The KBC are an indie band from Preston, Lancashire, England.

Band members
James Mulholland - vocals, keyboards, guitar 
Ric Ormerod - bass
Michael Brown - drums

Career
The KBC were formed by schoolmates James Mulholland, Richard Ormerod and Michael Brown in 2003. They signed to High Voltage Records in 2004 and quickly released their debut single, "Trippin", recorded in an afternoon at Noisebox Studios in Salford with Mancunian sonic-wizard Chris Snow. The limited pressing of 500 vinyl received a modest reception. 

It took another year for second single "Pride Before The Fall" to hit the shelves. This received a better reception and gained national radio play from the likes of Zane Lowe, Steve Lamacq and Jo Whiley. Extensive touring of the UK and Europe plus the release of breakthrough single "Not Anymore" landed them live sessions on BBC Radio 1 and BBC 6 Music with Steve Lamacq and Marc Riley respectively, as well as support slots with The Strokes, Arctic Monkeys, !!!, The Sunshine Underground, Friendly Fires, The Music, Peaches, Delphic, The Paddingtons, Forward Russia and Milburn. Several of their songs including Trippin, Pride Before The Fall and Best In The Business featured on the computer games Grand Theft Auto, Saints Row and World Championship Snooker.

They landed a deal with Japanese label Fabtone Records in 2006 and swiftly released the "Boxed Beats & Shelved Rhythms EP" - a collection of their UK singles, which featured remixes by The Whip and Performance.

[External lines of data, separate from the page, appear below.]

-- ==== Sys2Proof/Machine/Telemetry.lean ====
section
/-! DEFINITION. The Telemetry Decoder at the block's boundary (44_telemetry_boundary.md). It is outside the block (R4,
R230): nothing here is state of the block and no instruction calls it. The snapshot of a link is what the decoder makes
of the link's elements of `frame_out`, in order (R230, R242; log 21). -/

namespace Sys2Proof.Machine

open Sys2Proof

/-- The roll codes' meanings (R235). -/
inductive Roll where
  | stop
  | reverse
  | forward
  | unknown
deriving DecidableEq, Repr, Inhabited

/-- The snapshot's fields with the types of R243: `current` and `power` are two's complement, the temperatures hold
-55 to 200 and so more than the source's i8 (C13, U17), `speed` is the speed-proxy, for which no type is stated, and
`odoAt` is the odometer's last-update timestamp. -/
structure Telemetry where
  rpm : BitVec 16
  gear : BitVec 8
  roll : Roll
  errBits : BitVec 16
  voltage : BitVec 16
  current : BitVec 16
  power : BitVec 16
  controllerTemp : Int
  motorTemp : Int
  odometer : BitVec 32
  speed : Nat
  odoAt : Nat
deriving DecidableEq, Repr

/-- Zero-initialised; a raw roll of 0 is Stop (R242, R243). -/
def Telemetry.zero : Telemetry where
  rpm := 0
  gear := 0
  roll := .stop
  errBits := 0
  voltage := 0
  current := 0
  power := 0
  controllerTemp := 0
  motorTemp := 0
  odometer := 0
  speed := 0
  odoAt := 0

/-- An unsigned field of `w` bits set to a number; outside its range not stated (U6, N27; log 22). -/
def fitUnsigned (w n : Nat) : BitVec w := if n < 2 ^ w then BitVec.ofNat w n else Config.outOfRange w n

/-- A signed field of `w` bits set to a number; outside its range not stated (U6, N27; log 22). -/
def fitSigned (w : Nat) (n : Int) : BitVec w :=
  if -2 ^ w ≤ 2 * n ∧ 2 * n < 2 ^ w then BitVec.ofInt w n else Config.outOfRange w n

/-- R233: truncating division (D39). -/
def rpmOf (raw : Nat) : Nat := raw / 4

/-- R234. -/
def gearOf (raw : Nat) : Nat := raw &&& 0x03

/-- R235. -/
def rollOf (raw : Nat) : Roll :=
  if raw = 0x00 then .stop else if raw = 0x01 then .reverse else if raw = 0x03 then .forward else .unknown

/-- R237: arithmetic shift of the signed raw value, then times 10 (D39). -/
def currentOf (raw : Int) : Int := (raw >>> 2) * 10

/-- R237: `voltage × current / 100` on unbounded integers (U6). Exact where 100 divides the product, else one of the two
integers next to the quotient, neither of which has the sign opposite to the current's; which of the two is not stated
(log 22). -/
def powerOf (voltage : Nat) (current : Int) : Int :=
  let p : Int := (voltage : Int) * current
  p / 100 + (if p % 100 ≠ 0 ∧ Config.powerRoundsUp p then 1 else 0)

/-- R238: up to 200 unsigned, above it a signed byte. -/
def tempOf (raw : Byte) : Int := if raw.toNat ≤ 200 then (raw.toNat : Int) else (raw.toNat : Int) - 256

/-- One decoded frame's effect on the snapshot, by function id (R232, R236 to R240). DESIGN CHOICE (log 22): the power
is computed from the voltage and the current that the snapshot's fields then hold, so where one of them did not fit its
field, from the free value there; whether R237 means that value or the unbounded one is not stated (U6, N27). Where
both fit, the two are the same. DESIGN CHOICE (log 22): the error bits a controller reports stay in the
snapshot, joined to the held ones by bitwise or (R236, D39), and no event of `err_out` comes of them; whether they also
reach the error callback is not stated (N8). -/
def Telemetry.update (t : Telemetry) (r : RawFields) : Telemetry :=
  if r.fid = 0x00 then
    { t with
      rpm := fitUnsigned 16 (rpmOf r.rpm)
      gear := fitUnsigned 8 (gearOf r.gear)
      roll := rollOf r.roll
      errBits := t.errBits ||| fitUnsigned 16 r.errBits }
  else if r.fid = 0x01 then
    let v := fitUnsigned 16 r.voltage
    let i := fitSigned 16 (currentOf r.current)
    { t with voltage := v, current := i, power := fitSigned 16 (powerOf v.toNat i.toInt) }
  else if r.fid = 0x04 then { t with controllerTemp := tempOf r.temp }
  else if r.fid = 0x0D then { t with motorTemp := tempOf r.temp }
  else t

/-- What R241 adds to the odometer: `speed × elapsed_ms / 3_600_000`; the rounding is not stated (log 22). -/
def accrued (speed elapsedMs : Nat) : Nat :=
  let d := speed * elapsedMs
  d / 3600000 + (if d % 3600000 ≠ 0 ∧ Config.accrualRoundsUp d then 1 else 0)

/-- One accrual of the odometer at `now` (R241): the speed-proxy from the RPM, and the distance since the previous
accrual. R241 lets the Decoder produce it or leaves it to the consumer. Here it is an operation of the consumer, and
no frame runs it (log 22). -/
def Telemetry.accrue (c : Config) (now : Nat) (t : Telemetry) : Telemetry :=
  let v := Config.speedOf t.rpm
  { t with
    speed := v
    odometer := fitUnsigned 32 (t.odometer.toNat + accrued v (elapsed c now t.odoAt))
    odoAt := now }

/-- The snapshot after a sequence of delivered frames of link `l`, under an extraction function (R231). -/
def telemetryWith (fields : Variant → List Byte → RawFields) (l : Nat) : Telemetry → List FrameEvent → Telemetry
  | t, [] => t
  | t, e :: es => telemetryWith fields l (if e.link = l then t.update (fields e.variant e.frame) else t) es

/-- `telemetry(link)` (R244): a read-only view. For a link the block does not have it is refused, as none: R244 states
no result there, and U4 refuses such an index (log 21). -/
def State.telemetry (s : State) (l : Nat) : Option Telemetry :=
  (s.link? l).map fun _ => telemetryWith Config.fields l Telemetry.zero s.frameOut

end Sys2Proof.Machine
end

This was followed by the band's debut album, "On The Beat!", released in early 2007 reaching Number 2 in the Japanese record store charts. The delay, and eventual non-release of a UK LP ended with the band regretfully parting company with High Voltage Sounds. 

"Walking Disaster" was released on 22 October 2007 on their own label, Scattergraph. This was followed by a 2nd LP, The Trick, released in November 2008 via Fabtone in Japan. 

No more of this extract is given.